Oracle is turning to cloud rivals to extend the reach of its own Oracle Cloud Infrastructure (OCI) and the database and other services that run on it.
The company already has been letting enterprises run its various database services on OCI housed in Microsoft’s Azure datacenters. At its Oracle CloudWorld 2024 show this week in Las Vegas, company officials said organizations can now do the same with Google Cloud and Amazon Web Services (AWS) infrastructures.
Oracle CEO Safra Catz in her keynote address said Oracle had worked to build a cloud platform that was faster and more secure – and with greater functionality “to run it any way you want” – than other cloud providers. Catz also noted that in a constantly evolving IT environment driven by the cloud, AI and other impactful technologies, relationships between not only vendors and customers but also vendors and competitors can change.
The latest cloud partnerships are examples.
“Many of our longtime rivals are now our partners,” she said. “First Microsoft, now Google and AWS again.”
Navigating Through Challenges
Oracle and other tech vendors with cloud platforms face challenges when it comes to the cloud. It’s an environment where most enterprises continue to embrace multi-cloud strategies. According to Flexera’s latest annual “State of the Cloud” report, 89% of organizations surveyed are using multiple clouds, an increase from the 87% that said so last year.
At the same time, AWS, Microsoft, and Google dominate the global cloud infrastructure services space. The three of them account for 67% of the market, with AWS holding 32% of it. Microsoft has 23% and Google 12%, according to Synergy Research Group. Oracle is among the group of what Synergy analysts call the “tier two cloud providers,” overtaking IBM and now tied with Salesforce for fifth place on the list.
“Among the next group of companies, Oracle is now starting to separate itself to become a top five player, though the gulf between it and the leaders remains huge,” Synergy Chief Analyst John Dinsdale wrote. “In this market Google is almost five times the size of Oracle, while Amazon is almost three times the size of Google.”
The Partnership Play
Demand for more cloud vendors is growing but the bulk of the cloud market is controlled by three players, and many of the other cloud providers don’t have the means to build out the massive infrastructures to muscle their way in. Partnering with AWS, Microsoft, and Google is a good alternative.
Oracle is taking a different approach that most other vendors, who offer services that run directly on the cloud data center architecture of the big three providers. However, Oracle is giving organizations access to its cloud services through its OCI which is deployed in the larger providers’ data centers.
“We are seeing huge demand from customers that want to use multiple clouds,” Larry Ellison, Oracle chairman and CTO, said in a statement. “With Oracle Cloud Infrastructure deployed inside of AWS datacenters, we can provide customers with the best possible database and network performance.”
AWS CEO Matt Garman noted that enterprises since 2008 have been able to run Oracle workloads in the cloud, including AWS.
“This new, deeper partnership will provide Oracle Database services within AWS to allow customers to take advantage of the flexibility, reliability, and scalability of the world’s most widely adopted cloud alongside enterprise software they rely on,” Garman said in a statement.

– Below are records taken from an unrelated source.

-- ==== Sys2Proof/Machine/Time.lean ====
section
/-!
DEFINITION. Time bases and network time (chapter 14): folds, steps and reads of the bases, the servo over Ulten, holdover
and fallback, and IEEE 1588 timestamps on the Ethernet port.
-/

namespace Sys2Proof.Machine

/-! ## Time bases (R373 to R378) -/

/-- Update the hidden part of base `i`. -/
def State.updTb (s : State) (i : Nat) (f : TBase → TBase) : State :=
  { s with tb := Tab.set {} i (f (Tab.get {} s.tb i)) s.tb }

/-- OFFSET of base `i` as a signed number. -/
def State.tbOffset (s : State) (i : Nat) : Int := sext 64 (s.pair (R.TIME_TB_i_OFFSET_LO i))

/-- Add to OFFSET of base `i`, modulo 2^64. -/
def State.tbAdd (s : State) (i : Nat) (d : Int) : State := s.putPair (R.TIME_TB_i_OFFSET_LO i) (toBits 64 (s.tbOffset i + d))

/-- A new rate: the correction so far is folded into the offset, its fraction kept (R374). -/
def State.tbNewRate (s : State) (i : Nat) (v : Word) : State :=
  let c := s.tbCorr i
  let s := s.tbAdd i (c / 2 ^ 44)
  (s.setWord (R.TIME_TB_i_RATE i) v).updTb i (fun _ => { anchor := s.now, frac := (c % 2 ^ 44).toNat })

/-- TB0 is governed: the chip follows SYNCs of its up-port, or TB0 follows a fallback base (R378). -/
def State.tb0Governed (s : State) : Bool :=
  s.is F.TIME_STATUS_FALLBACK_ACTIVE || (!s.isRoot && s.upPort.isSome && !s.is F.TIME_STATUS_HOLDOVER)

/-- A dropped write (R378). -/
def State.timeDrop (s : State) : State := s.bump R.TIME_WR_DROP

/-- TIME_RATE_WRITE (R374, R378). -/
def timeRateWrite (i : Nat) (v : Word) (s : State) : State := if i = 0 then s.timeDrop else s.tbNewRate i v

/-- A committed write of the OFFSET pair of base `i` (R374, R378). -/
def State.offsetCommit (s : State) (i : Nat) (v : Nat) : State :=
  if i = 0 ∧ s.tb0Governed then s.timeDrop
  else
    let v := if i = 0 then toBits 64 (nearest10 (sext 64 v)) else v
    (s.putPair (R.TIME_TB_i_OFFSET_LO i) v).updTb i (fun b => { b with anchor := s.now })

/-- A committed write of the ADJ pair of base `i` (R374, R378). -/
def State.adjCommit (s : State) (i : Nat) (v : Nat) : State :=
  if i = 0 ∧ s.tb0Governed then s.timeDrop
  else s.tbAdd i (if i = 0 then nearest10 (sext 64 v) else sext 64 v)

/-- TIME_OFFSET_WRITE: the _LO write of a requester, which commits and clears the staged high word (R19). -/
def timeOffsetWrite (r : Req) (i : Nat) (v : Word) (s : State) : State :=
  let p := s.takeStaged r
  p.2.offsetCommit i (v.toNat + 2 ^ 32 * p.1.toNat)

/-- TIME_ADJ_WRITE. -/
def timeAdjWrite (r : Req) (i : Nat) (v : Word) (s : State) : State :=
  let p := s.takeStaged r
  p.2.adjCommit i (v.toNat + 2 ^ 32 * p.1.toNat)

/-- TIME_CTRL.FORMAT as it reads (R376). -/
def State.legacy (s : State) : Bool := s.compat 2 || s.is F.TIME_CTRL_FORMAT

/-- A time in the LONG form: NS, SECL and SECH (R375). -/
def longForm (v : Nat) : Nat × Nat × Nat :=
  let sec := v / 10 ^ 9
  (v % 10 ^ 9, sec % 2 ^ 32, sec / 2 ^ 32 % 2 ^ 16)

/-- A time in the format in force. -/
def State.format (s : State) (v : Nat) : Nat × Nat × Nat := if s.legacy then (v % 2 ^ 32, 0, 0) else longForm v

/-- TIME_TB_NS_READ (R375). -/
def timeTbNsRead (r : Req) (i : Nat) (s : State) : State :=
  let f := s.format (s.tbVal i)
  s.updRq r (fun c => { c with
    rword := BitVec.ofNat 32 f.1
    secl := Tab.set 0 i (BitVec.ofNat 32 f.2.1) c.secl
    sech := Tab.set 0 i (BitVec.ofNat 32 f.2.2) c.sech })

/-! ## Fallback (R382) -/

/-- TIME_STEP_CNT and EVENT.STEP. -/
def State.stepped (s : State) : State := (s.bump R.TIME_STEP_CNT).put F.TIME_EVENT_STEP 1

/-- A step of TB0 by `d`: LOCKED clears at any correction. -/
def State.tb0Step (s : State) (d : Int) : State :=
  if d = 0 then s
  else { (s.tbAdd 0 d).stepped.put F.TIME_STATUS_LOCKED 0 with time := { s.time with clean := 0 } }

/-- The step toward the fallback base. -/
def State.fallbackAdd (s : State) : State :=
  s.tb0Step (nearest10 (sext 64 (toBits 64 ((s.tbVal (s.get F.TIME_CTRL_FALLBACK) : Int) - s.tbVal 0))))

/-- TB0 begins or ceases to follow the fallback base that TIME_CTRL names: on the root always, elsewhere in holdover. -/
def State.fallbackUpdate (s : State) : State :=
  let want := s.get F.TIME_CTRL_FALLBACK != 0 && (s.isRoot || s.is F.TIME_STATUS_HOLDOVER)
  let on := s.is F.TIME_STATUS_FALLBACK_ACTIVE
  if want && !on then (s.put F.TIME_STATUS_FALLBACK_ACTIVE 1).stepped.fallbackAdd
  else if on && !want then (s.put F.TIME_STATUS_FALLBACK_ACTIVE 0).stepped
  else s

/-- FALLBACK_STEP (R382). -/
def fallbackStep (s : State) : State := if s.is F.TIME_STATUS_FALLBACK_ACTIVE then s.fallbackAdd else s

/-- A write of TIME_CTRL (R376, R382): FORMAT ignores writes while TIME32 is 1. -/
def State.timeCtrlWrite (s : State) (v : Word) : State :=
  let s := s.put F.TIME_CTRL_FALLBACK (bitsOf v 5 4)
  (if s.compat 2 then s else s.put F.TIME_CTRL_FORMAT (bitsOf v 0 0)).fallbackUpdate

/-! ## Discipline over Ulten (R379 to R382) -/

/-- A message between neighbours (R379). -/
def State.timeMsg (s : State) (typ : Nat) (blocks : List Nat) : Msg :=
  { cls := clsTime, mcast := false, dest := 0, src := s.chipId, ttl := 0, typ := typ, blocks := blocks }

/-- SYNC_SEND_TIMER (R380): the root sends SYNC on every trained down-port. -/
def syncSendTimer (s : State) : State :=
  if s.isRoot then s.sendAll s.downPorts (s.timeMsg 1 [s.tbVal 0, 0]) else s

/-- A quotient rounded to the nearest integer; which way a tie goes is not stated and is free. -/
def State.roundNearest (s : State) (num : Int) (den : Nat) : Int × State :=
  if (2 * num) % (2 * den) = den then
    let r := s.freeBits 1
    (num / den + r.1, r.2)
  else (nearest num den, s)

/-- SYNC (R380, R381): header T_root and CORR; `res` is the time in ps that the chip takes to send SYNC on. -/
def syncMsg (k t corr res : Nat) (s : State) : State :=
  if s.isRoot ∨ s.upPort ≠ some k then s
  else
    let p := corr + s.get (F.ULT_Pk_LAT_PS k)
    let q := s.roundNearest p 1000
    let s := q.2
    let e : Int := sext 64 (toBits 64 ((t : Int) + q.1 - s.tbVal 0))
    let s := s.putN R.TIME_TB0_ERR (toBits 32 (max (-(2 ^ 31 - 1)) (min (2 ^ 31 - 1) e)))
    let d := nearest10 e
    let s := (s.put F.TIME_STATUS_HOLDOVER 0).fallbackUpdate
    let s := if d ≠ 0 then s.tb0Step d
      else
        let c := min 4 (s.time.clean + 1)
        let s := { s with time := { s.time with clean := c } }
        s.when (c == 4) (fun u => u.put F.TIME_STATUS_LOCKED 1)
    if s.is F.ULT_STATUS_TOO_DEEP then s
    else s.sendAll s.downPorts (s.timeMsg 1 [t, (p + res) % 2 ^ 48])

/-- ECHO_TIMER (R380). -/
def echoTimer (s : State) : State := s.sendAll ((List.range 4).filter s.portLive) (s.timeMsg 2 [s.now % 2 ^ 64])

/-- ECHO_REQ (R379): `res` is the residence in ps. -/
def echoReq (k t res : Nat) (s : State) : State :=
  if s.portLive k then s.sendOn k (s.timeMsg 3 [t, res % 2 ^ 32]) else s

/-- ULT_Pk_LAT and LONG (R271, R298). -/
def State.setLat (s : State) (k ps : Nat) : State :=
  (s.putN (R.ULT_Pk_LAT k) (ps % 2 ^ 20)).put (F.ULT_Pk_STATUS_LONG k) (b2n (decide (20000 < ps % 2 ^ 20)))

/-- ECHO_RSP (R380): half of the round trip less the responder residence. -/
def echoRsp (k t res : Nat) (s : State) : State :=
  let r := s.roundFree 20 (1000 * ((s.now : Int) - t) - res) 2
  r.2.setLat k r.1.toNat

/-- SYNC_MISSED (R382): HOLD_CNT intervals have passed without a SYNC. -/
def syncMissed (s : State) : State :=
  if s.isRoot ∨ s.is F.TIME_STATUS_HOLDOVER then s
  else
    let s := (s.put F.TIME_STATUS_HOLDOVER 1).put F.TIME_EVENT_HOLDOVER 1
    let s := (s.put F.TIME_STATUS_LOCKED 0).bump R.TIME_SYNC_MISS
    { s with time := { s.time with clean := 0 } }.fallbackUpdate

/-! ## IEEE 1588 (R383 to R385) -/

/-- Big-endian number of `n` bytes at offset `i` of a frame, 0 past its end. -/
def frameBe (d : List Byte) (i n : Nat) : Nat :=
  (List.range n).foldl (fun a j => a * 256 + (d.getD (i + j) 0).toNat) 0

/-- The `n` bytes of a number, big-endian. -/
def beBytes (n v : Nat) : List Byte := (leBytes n v).reverse

/-- Replace bytes of a frame from offset `i`. -/
def frameSet (d : List Byte) (i : Nat) (b : List Byte) : List Byte := d.take i ++ b ++ d.drop (i + b.length)

/-- Where the PTP header of an event message begins in a frame under TRANSPORT, after the layouts of IEEE 802.3, IPv4, UDP and
IEEE 1588, which the spec names (PRESUMED). -/
def State.ptpAt (s : State) (d : List Byte) : Option Nat :=
  if s.get F.TIME_PTP_CFG_TRANSPORT = 0 then
    if frameBe d 12 2 = 0x88F7 then some 14 else none
  else
    let udp := 14 + 4 * (frameBe d 14 1 % 16)
    if frameBe d 12 2 = 0x0800 ∧ frameBe d 14 1 / 16 = 4 ∧ frameBe d 23 1 = 17 ∧ frameBe d (udp + 2) 2 = 319 then some (udp + 8)
    else none

/-- The event message of a frame: header offset and messageType, Sync (0) or Delay_Req (1), while EN is 1. -/
def State.ptpEvent (s : State) (d : List Byte) : Option (Nat × Nat) :=
  if s.is F.TIME_PTP_CFG_EN then
    match s.ptpAt d with
    | some h =>
      let t := frameBe d h 1 % 16
      if t ≤ 1 ∧ h + 34 ≤ d.length then some (h, t) else none
    | none => none
  else none

/-- An entry enters the transmit timestamp queue, or is dropped while 16 are held (R384, R385). -/
def State.tsqPush (s : State) (e : TsEntry) : State :=
  if 16 ≤ s.time.tsq.length then
    ((s.bump R.TIME_TSQ_DROP).put F.TIME_TSQ_STATUS_OVF 1).put F.TIME_EVENT_TSQ_OVF 1
  else
    let q := s.time.tsq ++ [e]
    (({ s with time := { s.time with tsq := q } }.put F.TIME_TSQ_STATUS_COUNT q.length)).put F.TIME_EVENT_TSQ_AVAIL 1

/-- ETH_FRAME_TRANSMIT (R383): an event message gets a queue entry, or with ONE_STEP its originTimestamp. -/
def ethFrameTransmit (d : List Byte) (s : State) : State :=
  let send := fun (s : State) (d : List Byte) => { s with time := { s.time with frames := s.time.frames ++ [d] } }
  match s.ptpEvent d with
  | none => send s d
  | some (h, t) =>
    let v := s.tbVal (s.get F.TIME_PTP_CFG_TB)
    let two := (d.getD (h + 6) 0).toNat.testBit 1
    if t = 1 ∨ two then
      let f := s.format v
      (send s d).tsqPush { typ := t, seq := frameBe d (h + 30) 2, ns := f.1, secl := f.2.1, sech := f.2.2 }
    else if s.is F.TIME_PTP_CFG_ONE_STEP then
      let f := longForm v
      let d := frameSet d (h + 34) (beBytes 2 f.2.2 ++ beBytes 4 f.2.1 ++ beBytes 4 f.1)
      send s (if s.get F.TIME_PTP_CFG_TRANSPORT = 1 then frameSet d (h - 2) [0, 0] else d)
    else send s d

/-- ETH_FRAME_RECEIVE (R469): the frame behind its 16-byte header. -/
def ethFrameReceive (d : List Byte) (ok : Bool) (s : State) : State :=
  let f := match s.ptpEvent d with
    | some _ => s.format (s.tbVal (s.get F.TIME_PTP_CFG_TB))
    | none => (0, 0, 0)
  let h := leBytes 2 d.length ++ leBytes 2 (b2n ok) ++ leBytes 4 f.1 ++ leBytes 4 f.2.1 ++ leBytes 4 f.2.2
  { s with mgmt := { s.mgmt with eth := s.mgmt.eth ++ [h ++ d] } }

/-- TSQ_FIND (R384): the oldest entry, or the oldest that matches, is removed and latched for the writer. -/
def tsqFind (r : Req) (v : Word) (s : State) : State :=
  let any := bitsOf v 31 31 = 1
  let hit := s.time.tsq.find? (fun e => decide any || (e.typ == bitsOf v 19 16 && e.seq == bitsOf v 15 0))
  match hit with
  | none => s.updRq r (fun c => { c with tsqEnt := 0, tsqNs := 0, tsqSecl := 0, tsqSech := 0 })
  | some e =>
    let q := s.time.tsq.erase e
    let s := { s with time := { s.time with tsq := q } }.put F.TIME_TSQ_STATUS_COUNT q.length
    s.updRq r (fun c => { c with
      tsqEnt := BitVec.ofNat 32 (2 ^ 31 + 2 ^ 16 * e.typ + e.seq)
      tsqNs := BitVec.ofNat 32 e.ns
      tsqSecl := BitVec.ofNat 32 e.secl
      tsqSech := BitVec.ofNat 32 e.sech })

/-! ## Meanings -/

def execTimeRateWrite (i : Fin 4) (v : Word) (s : State) : Host.Outcome State Fault Refusal := .next (timeRateWrite i.val v s)
def execTimeOffsetWrite (r : Req) (i : Fin 4) (v : Word) (s : State) : Host.Outcome State Fault Refusal :=
  .next (timeOffsetWrite r i.val v s)
def execTimeAdjWrite (r : Req) (i : Fin 4) (v : Word) (s : State) : Host.Outcome State Fault Refusal :=
  .next (timeAdjWrite r i.val v s)
def execTimeTbNsRead (r : Req) (i : Fin 4) (s : State) : Host.Outcome State Fault Refusal := .next (timeTbNsRead r i.val s)
def execTsqFind (r : Req) (v : Word) (s : State) : Host.Outcome State Fault Refusal := .next (tsqFind r v s)
def execSyncSendTimer (s : State) : Host.Outcome State Fault Refusal := .next (syncSendTimer s)
def execSync (k : Port) (t corr res : Nat) (s : State) : Host.Outcome State Fault Refusal := .next (syncMsg k.val t corr res s)
def execEchoTimer (s : State) : Host.Outcome State Fault Refusal := .next (echoTimer s)
def execEchoReq (k : Port) (t res : Nat) (s : State) : Host.Outcome State Fault Refusal := .next (echoReq k.val t res s)
def execEchoRsp (k : Port) (t res : Nat) (s : State) : Host.Outcome State Fault Refusal := .next (echoRsp k.val t res s)
def execSyncMissed (s : State) : Host.Outcome State Fault Refusal := .next (syncMissed s)
def execFallbackStep (s : State) : Host.Outcome State Fault Refusal := .next (fallbackStep s)
def execEthFrameTransmit (d : List Byte) (s : State) : Host.Outcome State Fault Refusal := .next (ethFrameTransmit d s)
def execEthFrameReceive (d : List Byte) (ok : Bool) (s : State) : Host.Outcome State Fault Refusal := .next (ethFrameReceive d ok s)

end Sys2Proof.Machine
end

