-- ==== Sys2Proof/Machine/UltMsgs.lean ====
section
/-!
DEFINITION. Management and bulk messages of the Ulten fabric (chapter 10): register accesses at a target and their answers,
memory writes and their acknowledgements.
-/

namespace Sys2Proof.Machine

/-! ## Register accesses (R290, R294) -/

/-- The block of an answer: [63:56] tag, [35:32] status, [31:0] data. -/
def rspBlock (tag status data : Nat) : Nat := tag % 256 * 2 ^ 56 + status % 16 * 2 ^ 32 + data % 2 ^ 32

/-- A request is taken here, routed on, or dropped at the root and answered with UNROUTABLE (R290); a chip that is too deep forwards
nothing (R287). The data of that answer are not stated. -/
def State.mgmtIn (s : State) (m : Msg) (rsp tag : Nat) (f : State → State) : State :=
  match s.route m.dest with
  | .here => f s
  | .port _ => if s.is F.ULT_STATUS_TOO_DEEP then s else s.sendTo m
  | .none =>
    if s.isRoot then
      let b := (s.bump R.ULT_UNROUTABLE).freeBits 32
      b.2.sendAny (b.2.mgmtMsg m.src rsp [rspBlock tag rmtUnroutable (if rsp = 2 then b.1 else 0)])
    else s

/-- RD_REQ (R294): the register is read here as requester 0x13, and the answer leaves. -/
def rdReq (dest src tag off : Nat) (s : State) : State :=
  s.mgmtIn { cls := clsMgmt, mcast := false, dest := dest, src := src, ttl := 0, typ := 1, blocks := [mgmtHead tag off] } 2 tag
    (fun s =>
      let s := registerRead .ulten (off % 2 ^ 27) s
      s.sendAny (s.mgmtMsg src 2 [rspBlock tag rmtOk (s.rq .ulten).rword.toNat]))

/-- WR_REQ (R294). -/
def wrReq (dest src tag off : Nat) (v : Word) (s : State) : State :=
  s.mgmtIn { cls := clsMgmt, mcast := false, dest := dest, src := src, ttl := 0, typ := 3, blocks := [mgmtHead tag off, v.toNat] }
    4 tag (fun s =>
      let s := registerWrite .ulten (off % 2 ^ 27) 4 v.toNat s
      s.sendAny (s.mgmtMsg src 4 [rspBlock tag rmtOk 0]))

/-- An answer completes the remote access whose tag it carries. -/
def State.rspIn (s : State) (wr : Bool) (tag status : Nat) (data : Word) : State :=
  match s.ult.mgmt with
  | some q =>
    if q.tag = tag ∧ q.wr = wr ∧ s.is F.ULT_RMT_STATUS_BUSY then
      s.rmtDone (status % 16) (if wr ∨ status ≠ rmtOk then none else some data.toNat)
    else s
  | none => s

/-- RD_RSP (R294). -/
def rdRsp (dest src tag status : Nat) (data : Word) (s : State) : State :=
  s.unicastIn { cls := clsMgmt, mcast := false, dest := dest, src := src, ttl := 0, typ := 2,
                blocks := [rspBlock tag status data.toNat] } (fun s => s.rspIn false tag status data)

/-- WR_RSP (R294). -/
def wrRsp (dest src tag status : Nat) (s : State) : State :=
  s.unicastIn { cls := clsMgmt, mcast := false, dest := dest, src := src, ttl := 0, typ := 4, blocks := [rspBlock tag status 0] }
    (fun s => s.rspIn true tag status 0)

/-- MGMT_TIMEOUT (R294): no answer within ULT_MGMT_TMO.US µs. -/
def mgmtTimeout (s : State) : State := if s.is F.ULT_RMT_STATUS_BUSY then s.rmtLost else s

/-! ## Memory writes (R295) -/

/-- The length of a BULK WRITE (R293). -/
def bulkLenOk (n : Nat) : Bool := 8 ≤ n && n ≤ 256 && n % 8 == 0

/-- A broadcast WRITE is written here under the guard and leaves on every down-port; beats that cannot be written are counted. -/
def writeBcast (src a : Nat) (d : List Byte) (s : State) : State :=
  let x := memWrite .ulten a d s
  let s := x.2.addSat R.ULT_BULK_DROP x.1.length
  s.sendAll s.bcastPorts { s.bulkMsg true 0 a d with src := src }

/-- The block of an acknowledgement. R293 gives bits [35:32] to the status and to the address, so those four are free. -/
def State.ackBlock (s : State) (a : Nat) : Nat × State :=
  let b := s.freeBits 4
  (a % 2 ^ 40 / 2 ^ 36 * 2 ^ 36 + b.1 * 2 ^ 32 + a % 2 ^ 32, b.2)

/-- A unicast WRITE is written here and acknowledged, or routed on. -/
def writeUnicast (dest src a : Nat) (d : List Byte) (s : State) : State :=
  s.unicastIn { s.bulkMsg false dest a d with src := src } (fun s =>
    let x := memWrite .ulten a d s
    let b := x.2.ackBlock a
    b.2.sendAny { cls := clsBulk, mcast := false, dest := src, src := b.2.chipId, ttl := 0, typ := 2, blocks := [b.1] })

/-- WRITE (R295). -/
def bulkWrite (mcast : Bool) (dest src a : Nat) (d : List Byte) (s : State) : State :=
  if !bulkLenOk d.length then s
  else if mcast then writeBcast src a d s
  else writeUnicast dest src a d s

/-- The engine whose REMOTE descriptor waits for the acknowledgement of an address at a chip. -/
def State.ackEngine (s : State) (src a : Nat) : Option Nat :=
  engineNums.find? (fun e => (s.dmaOf e).acks.contains a && (match (s.dmaOf e).cur with
    | some d => d.dest == src
    | none => false))

/-- WRITE_ACK (R295, R360): an acknowledgement with its status reaches the sender; on its way it keeps its block. -/
def writeAck (dest src a status block : Nat) (s : State) : State :=
  match s.route dest with
  | .here =>
    let s := { s with ult := { s.ult with acks := s.ult.acks ++ [(a, status)] } }
    match s.ackEngine src a with
    | some e => s.updDma e (fun x => { x with
        acks := x.acks.erase a
        conds := if status = 0 then x.conds else x.conds ++ [dcRemoteErr] })
    | none => s
  | _ =>
    if s.is F.ULT_STATUS_TOO_DEEP then s
    else s.sendTo { cls := clsBulk, mcast := false, dest := dest, src := src, ttl := 0, typ := 2, blocks := [block] }

/-! ## Meanings -/

def execRdReq (dest src tag off : Nat) (s : State) : Host.Outcome State Fault Refusal := .next (rdReq dest src tag off s)
def execRdRsp (dest src tag status : Nat) (data : Word) (s : State) : Host.Outcome State Fault Refusal :=
  .next (rdRsp dest src tag status data s)
def execWrReq (dest src tag off : Nat) (data : Word) (s : State) : Host.Outcome State Fault Refusal :=
  .next (wrReq dest src tag off data s)
def execWrRsp (dest src tag status : Nat) (s : State) : Host.Outcome State Fault Refusal := .next (wrRsp dest src tag status s)
def execMgmtTimeout (s : State) : Host.Outcome State Fault Refusal := .next (mgmtTimeout s)
def execWrite (mcast : Bool) (dest src addr : Nat) (data : List Byte) (s : State) : Host.Outcome State Fault Refusal :=
  .next (bulkWrite mcast dest src addr data s)
def execWriteAck (dest src addr status block : Nat) (s : State) : Host.Outcome State Fault Refusal :=
  .next (writeAck dest src addr status block s)

end Sys2Proof.Machine
end

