/-- READY (R426, R445). -/
def State.becomeReady (s : State) : State :=
  let s := (s.timeSeed.setTj (s.hottest / (8 : Rat))).tjRaise
  let s := (s.put F.SEQ_UCS_STATUS_LOADED 1).putN R.SEQ_UCODE_CRC s.ucsCrc
  let s := s.each (bitList 16 s.boot.start) (fun t n => coreRunWrite n 1 t)
  let s := (s.put F.GLB_STATUS_READY 1).put F.BOOT_EVENT_READY 1
  let s := ((s.putN R.BOOT_TIME_READY (s.now / 1000)).setStage bsReady).logEvent logBoot
  let s := s.put F.MGS_SAFE_STATUS_SRC (setBitN (s.get F.MGS_SAFE_STATUS_SRC) ssReset false)
  if s.get F.MGS_SAFE_STATUS_SRC = 0 then s.safeLeave else s

/-- BOOT_FINAL (R445, R446). -/
def bootFinal (s : State) : State :=
  if s.atStage bsFinal ∧ s.finalQuiet then
    if s.anyDirty then s.bootFail beRefused none none else s.becomeReady
  else s

/-! ## Updates (R448) -/

/-- Result codes of mailbox 0. -/
def upOk : Nat := 0
def upBadRequest : Nat := 1
def upBadImage : Nat := 2
def upBadSig : Nat := 3
def upRollback : Nat := 4
def upFlash : Nat := 5
def upNotStaged : Nat := 6
def upNotTrial : Nat := 7
def upArmed : Nat := 8
def upUe : Nat := 9

/-- The operations. -/
def opStage : Nat := 1
def opActivate : Nat := 2
def opConfirm : Nat := 3
def opReboot : Nat := 4

/-- The request in a block. -/
def updReqOf (l : List Byte) : UpdReq := { op := sub l 0 1, flags := sub l 1 1, len := sub l 4 4, addr := sub l 8 8 }

/-- Every byte of a range is in the map of R20. -/
def State.rangeMapped (s : State) (a n : Nat) : Bool :=
  (beats a n).all (fun b =>
    match regionOf b.1 with
    | .none => false
    | .reg => (regPieces (b.1 - regBase) b.2).all (fun p => s.regMapped (p.1 / 4 * 4))
    | _ => true)

/-- The request is one that BAD_REQUEST answers. -/
def State.updBad (s : State) (l : List Byte) : Bool :=
  let u := updReqOf l
  u.op == 0 || opReboot < u.op || 2 ≤ u.flags || sub l 2 2 != 0 || sub l 16 48 != 0 || 2 ^ 40 ≤ u.addr ||
    (u.op == opStage && (u.len == 0 || slotSize < u.len || !s.rangeMapped u.addr u.len))

/-- The management core takes the notice in mailbox 0 where no request is in progress: the request block that it points to. -/
def State.updTake (s : State) : Option (List Byte × State) :=
  if s.ready ∧ s.boot.upd.isNone ∧ s.is (F.MBX_m_STATUS_FULL 0) ∧ s.get (F.MBX_m_CFG_RX 0) = reqCode .mgmt then
    let p := s.pair (R.MBX_m_NOTICE_LO 0)
    let x := memRead .mgmt p 64 [] [] (mbxTake .mgmt 0 s)
    some (x.1.data, x.2)
  else none

/-- A request is in progress. -/
def State.updBegin (s : State) (l : List Byte) : State :=
  let u := updReqOf l
  let s := { s with boot := { s.boot with upd := some u, updWait := none } }
  (s.put F.BOOT_UPD_STATUS_BUSY 1).put F.BOOT_UPD_STATUS_OP u.op

/-- The request ends with a result code. -/
def State.updResult (s : State) (code : Nat) : State := { s with boot := { s.boot with updWait := some code } }

/-- A request of one operation is taken and performed; the commands of other operations leave it in the mailbox. -/
def State.updRun (s : State) (op : Nat) (f : UpdReq → State → State) : State :=
  match s.updTake with
  | none => s
  | some (l, t) => if s.updBad l ∨ (updReqOf l).op ≠ op then s else f (updReqOf l) (t.updBegin l)

/-- The result code of a boot error. -/
def updCode (e : Nat) : Nat := if e = beKey ∨ e = beSig then upBadSig else if e = beRollback then upRollback else upBadImage

/-- The first error of the sections of an image. -/
def secsErr (img : Img) (h : List Byte) : List Nat → Option Nat
  | [] => none
  | t :: l =>
    match secOf h t with
    | none => secsErr img h l
    | some x =>
      let p := img x.off x.len
      if !secSigOk img h x then some beSig
      else if !secFmtOk t p ∨ (t = secChip ∧ !recsOk p p.length 0) then some beSection
      else secsErr img h l

/-- The result code of checking an image as HEADER and LOAD would. -/
def stageCheck (l : List Byte) (counter : Nat) : Nat :=
  let img := listImg l
  let h := img 0 hdrSize
  match hdrCheck h counter with
  | some e => updCode e
  | none =>
    if l.length < sub h 0x10 4 then upBadImage
    else
      match secsErr img h (secMgmt :: loadOrder) with
      | some e => updCode e
      | none => upOk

Embracing Oracle and Google
Oracle this week launched Oracle Database@AWS, which lets its customers access Oracle Autonomous Database and Oracle Exadata Database Service on OCI in AWS. Through the partnership, Oracle will offer simplified database administration, billing, and unified customers support as well as low-latency connectivity between enterprise data in their Oracle databases and workloads running on AWS’ EC2 platform, analytics services, and AI and machine learning services.
With Google, Oracle announced the availability of Oracle Database@Google Cloud in four Google Cloud regions to start, two in the United States and one each in the UK and Germany. Oracle expects to rapidly expand that number in the coming months, not only in North America and Europe but also the Middle East, Africa, Asia-Pacific, and Latin America.
The companies announced their expanded cloud partnership in June. As with the AWS partnership, organizations will be able to access Oracle database services running on OCI and deployed in Google Cloud data centers. They also can run applications on Oracle Linux that is now support by Oracle on Google Cloud, the vendors said.
In addition, they’ll be able to combine Google’s AI services like Vertex AI, Gemini foundation models, and Oracle Database 23ai, which became generally available in May and integrates AI capabilities like AI vector search into the database service.
“This new service combines all of the benefits of OCI database services with Google Cloud services for a seamless multicloud experience, which was unthinkable in the cloud space just a few years ago,” Karan Batta, senior vice president for OCI, said in a statement.